Exercise inputs »
○ ○ ○ ○

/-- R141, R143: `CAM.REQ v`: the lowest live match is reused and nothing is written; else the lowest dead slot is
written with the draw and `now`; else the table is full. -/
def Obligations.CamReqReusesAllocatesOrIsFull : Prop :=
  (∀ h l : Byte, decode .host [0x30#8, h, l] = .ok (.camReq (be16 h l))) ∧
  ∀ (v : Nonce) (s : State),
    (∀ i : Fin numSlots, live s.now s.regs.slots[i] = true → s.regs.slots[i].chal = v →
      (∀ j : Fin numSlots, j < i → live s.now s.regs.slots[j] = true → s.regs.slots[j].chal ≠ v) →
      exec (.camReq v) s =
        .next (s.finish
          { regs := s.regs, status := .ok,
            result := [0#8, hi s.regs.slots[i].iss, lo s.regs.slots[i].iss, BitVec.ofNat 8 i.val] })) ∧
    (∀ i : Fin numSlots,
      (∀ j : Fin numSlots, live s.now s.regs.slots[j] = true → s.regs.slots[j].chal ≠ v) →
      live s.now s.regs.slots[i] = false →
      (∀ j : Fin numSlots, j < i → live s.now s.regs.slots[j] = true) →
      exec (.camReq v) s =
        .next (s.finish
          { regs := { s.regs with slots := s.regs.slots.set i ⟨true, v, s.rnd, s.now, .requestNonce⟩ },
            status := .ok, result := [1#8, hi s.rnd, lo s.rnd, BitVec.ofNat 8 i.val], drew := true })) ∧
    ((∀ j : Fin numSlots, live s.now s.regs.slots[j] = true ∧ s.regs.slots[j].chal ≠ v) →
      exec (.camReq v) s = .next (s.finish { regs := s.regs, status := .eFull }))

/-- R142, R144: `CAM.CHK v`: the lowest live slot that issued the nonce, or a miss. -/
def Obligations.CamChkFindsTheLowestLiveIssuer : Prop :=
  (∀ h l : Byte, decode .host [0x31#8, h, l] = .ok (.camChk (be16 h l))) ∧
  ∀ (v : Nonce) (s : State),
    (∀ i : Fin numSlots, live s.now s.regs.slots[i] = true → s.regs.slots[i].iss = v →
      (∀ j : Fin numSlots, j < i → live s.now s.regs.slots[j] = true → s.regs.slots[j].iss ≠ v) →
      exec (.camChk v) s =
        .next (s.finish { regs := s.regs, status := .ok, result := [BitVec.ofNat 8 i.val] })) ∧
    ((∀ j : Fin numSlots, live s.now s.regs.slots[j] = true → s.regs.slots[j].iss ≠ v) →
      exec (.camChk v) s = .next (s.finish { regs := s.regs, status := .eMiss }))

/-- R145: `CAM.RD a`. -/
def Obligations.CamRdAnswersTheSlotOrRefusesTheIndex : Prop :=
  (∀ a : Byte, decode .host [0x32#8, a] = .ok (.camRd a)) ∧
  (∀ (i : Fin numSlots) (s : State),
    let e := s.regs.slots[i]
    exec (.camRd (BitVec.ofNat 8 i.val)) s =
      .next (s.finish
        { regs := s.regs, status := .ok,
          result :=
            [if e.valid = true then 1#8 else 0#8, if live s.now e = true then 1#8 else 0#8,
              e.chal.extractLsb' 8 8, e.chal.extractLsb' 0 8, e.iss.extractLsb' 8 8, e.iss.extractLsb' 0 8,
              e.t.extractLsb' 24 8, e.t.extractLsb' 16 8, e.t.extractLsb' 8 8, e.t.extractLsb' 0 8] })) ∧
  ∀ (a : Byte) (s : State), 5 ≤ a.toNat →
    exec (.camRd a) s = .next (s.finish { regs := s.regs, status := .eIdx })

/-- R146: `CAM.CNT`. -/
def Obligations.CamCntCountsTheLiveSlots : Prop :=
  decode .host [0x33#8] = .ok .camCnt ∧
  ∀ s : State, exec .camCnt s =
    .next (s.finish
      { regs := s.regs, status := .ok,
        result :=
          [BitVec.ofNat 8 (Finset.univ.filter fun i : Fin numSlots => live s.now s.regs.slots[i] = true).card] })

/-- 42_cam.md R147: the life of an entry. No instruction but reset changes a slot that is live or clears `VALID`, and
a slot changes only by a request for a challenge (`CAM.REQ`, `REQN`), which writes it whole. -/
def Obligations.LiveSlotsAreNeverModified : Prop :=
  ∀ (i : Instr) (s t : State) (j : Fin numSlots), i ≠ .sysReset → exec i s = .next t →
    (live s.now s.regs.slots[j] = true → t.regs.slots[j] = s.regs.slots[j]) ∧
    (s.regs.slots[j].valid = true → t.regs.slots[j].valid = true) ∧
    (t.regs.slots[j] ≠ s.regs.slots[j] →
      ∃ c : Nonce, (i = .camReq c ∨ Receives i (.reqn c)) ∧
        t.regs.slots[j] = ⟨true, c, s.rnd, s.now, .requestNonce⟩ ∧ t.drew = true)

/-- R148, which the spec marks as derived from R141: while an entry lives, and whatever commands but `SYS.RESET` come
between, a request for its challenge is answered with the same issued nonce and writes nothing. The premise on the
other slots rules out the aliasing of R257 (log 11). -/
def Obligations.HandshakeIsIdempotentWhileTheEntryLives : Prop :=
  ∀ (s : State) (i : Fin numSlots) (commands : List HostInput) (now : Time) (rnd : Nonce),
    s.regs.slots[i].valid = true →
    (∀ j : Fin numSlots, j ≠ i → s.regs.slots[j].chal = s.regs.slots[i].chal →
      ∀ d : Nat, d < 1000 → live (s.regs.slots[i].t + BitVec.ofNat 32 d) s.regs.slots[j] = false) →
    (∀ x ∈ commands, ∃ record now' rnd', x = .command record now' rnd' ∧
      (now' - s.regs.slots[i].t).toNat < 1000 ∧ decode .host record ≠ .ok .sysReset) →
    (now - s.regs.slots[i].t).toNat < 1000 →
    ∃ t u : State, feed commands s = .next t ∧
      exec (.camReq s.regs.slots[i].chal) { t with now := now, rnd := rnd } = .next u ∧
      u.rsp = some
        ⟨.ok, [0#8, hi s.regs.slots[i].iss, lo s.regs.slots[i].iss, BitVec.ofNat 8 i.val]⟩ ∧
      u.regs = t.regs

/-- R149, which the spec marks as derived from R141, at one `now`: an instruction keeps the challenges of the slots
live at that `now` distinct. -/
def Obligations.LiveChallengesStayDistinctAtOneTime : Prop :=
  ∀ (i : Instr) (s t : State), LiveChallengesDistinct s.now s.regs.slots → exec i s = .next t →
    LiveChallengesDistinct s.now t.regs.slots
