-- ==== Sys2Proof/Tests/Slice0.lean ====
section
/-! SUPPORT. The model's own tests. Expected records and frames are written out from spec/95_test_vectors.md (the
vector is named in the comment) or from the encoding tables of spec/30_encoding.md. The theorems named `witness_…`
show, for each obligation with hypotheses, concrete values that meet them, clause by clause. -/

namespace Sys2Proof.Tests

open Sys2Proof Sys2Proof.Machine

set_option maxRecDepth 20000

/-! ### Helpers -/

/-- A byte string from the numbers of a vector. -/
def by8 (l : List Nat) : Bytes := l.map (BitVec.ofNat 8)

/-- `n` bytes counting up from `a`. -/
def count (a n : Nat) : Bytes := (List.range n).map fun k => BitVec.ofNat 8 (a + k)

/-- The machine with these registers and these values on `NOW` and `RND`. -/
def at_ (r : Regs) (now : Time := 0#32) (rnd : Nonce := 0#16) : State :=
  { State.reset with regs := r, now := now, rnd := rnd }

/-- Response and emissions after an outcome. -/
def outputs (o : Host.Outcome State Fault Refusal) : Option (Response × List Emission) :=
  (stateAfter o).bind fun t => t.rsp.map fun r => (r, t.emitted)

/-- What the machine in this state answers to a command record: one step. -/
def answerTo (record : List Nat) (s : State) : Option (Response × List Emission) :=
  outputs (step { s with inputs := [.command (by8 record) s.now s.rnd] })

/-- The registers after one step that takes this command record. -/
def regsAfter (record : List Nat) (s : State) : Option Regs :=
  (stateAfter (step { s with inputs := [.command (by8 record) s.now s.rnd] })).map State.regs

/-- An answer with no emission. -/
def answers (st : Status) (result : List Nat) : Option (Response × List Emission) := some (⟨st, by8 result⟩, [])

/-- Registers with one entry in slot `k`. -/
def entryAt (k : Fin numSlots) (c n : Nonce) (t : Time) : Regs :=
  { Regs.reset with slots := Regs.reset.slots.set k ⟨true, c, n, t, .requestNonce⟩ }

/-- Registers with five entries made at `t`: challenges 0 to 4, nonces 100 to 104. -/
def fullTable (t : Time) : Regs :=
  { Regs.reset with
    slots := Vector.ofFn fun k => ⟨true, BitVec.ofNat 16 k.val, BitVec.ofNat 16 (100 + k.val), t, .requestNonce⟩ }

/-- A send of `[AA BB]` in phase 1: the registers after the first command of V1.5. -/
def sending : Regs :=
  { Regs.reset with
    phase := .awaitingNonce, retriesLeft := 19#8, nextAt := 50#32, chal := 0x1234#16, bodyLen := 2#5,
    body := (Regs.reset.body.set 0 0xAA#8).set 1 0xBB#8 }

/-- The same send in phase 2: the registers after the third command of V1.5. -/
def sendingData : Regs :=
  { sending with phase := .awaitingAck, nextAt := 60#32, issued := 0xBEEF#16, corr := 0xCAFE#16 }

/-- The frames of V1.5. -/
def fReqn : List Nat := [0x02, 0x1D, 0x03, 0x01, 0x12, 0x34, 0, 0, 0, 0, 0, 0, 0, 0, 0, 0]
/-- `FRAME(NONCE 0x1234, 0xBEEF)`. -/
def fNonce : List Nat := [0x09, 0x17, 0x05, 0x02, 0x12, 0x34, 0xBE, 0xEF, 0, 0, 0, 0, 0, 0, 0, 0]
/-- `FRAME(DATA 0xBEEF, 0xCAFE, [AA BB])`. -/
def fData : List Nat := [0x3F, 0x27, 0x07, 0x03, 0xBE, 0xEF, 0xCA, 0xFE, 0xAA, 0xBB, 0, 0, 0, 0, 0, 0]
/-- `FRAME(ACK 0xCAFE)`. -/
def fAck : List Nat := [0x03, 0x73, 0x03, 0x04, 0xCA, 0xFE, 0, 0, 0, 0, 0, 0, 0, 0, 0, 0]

○ ○ ○ ○

Action item » Every line containing the string "step" is required; copy each such line from the data.

Solution to this exercise »
/-- What the machine in this state answers to a command record: one step. -/
  outputs (step { s with inputs := [.command (by8 record) s.now s.rnd] })
/-- The registers after one step that takes this command record. -/
  (stateAfter (step { s with inputs := [.command (by8 record) s.now s.rnd] })).map State.regs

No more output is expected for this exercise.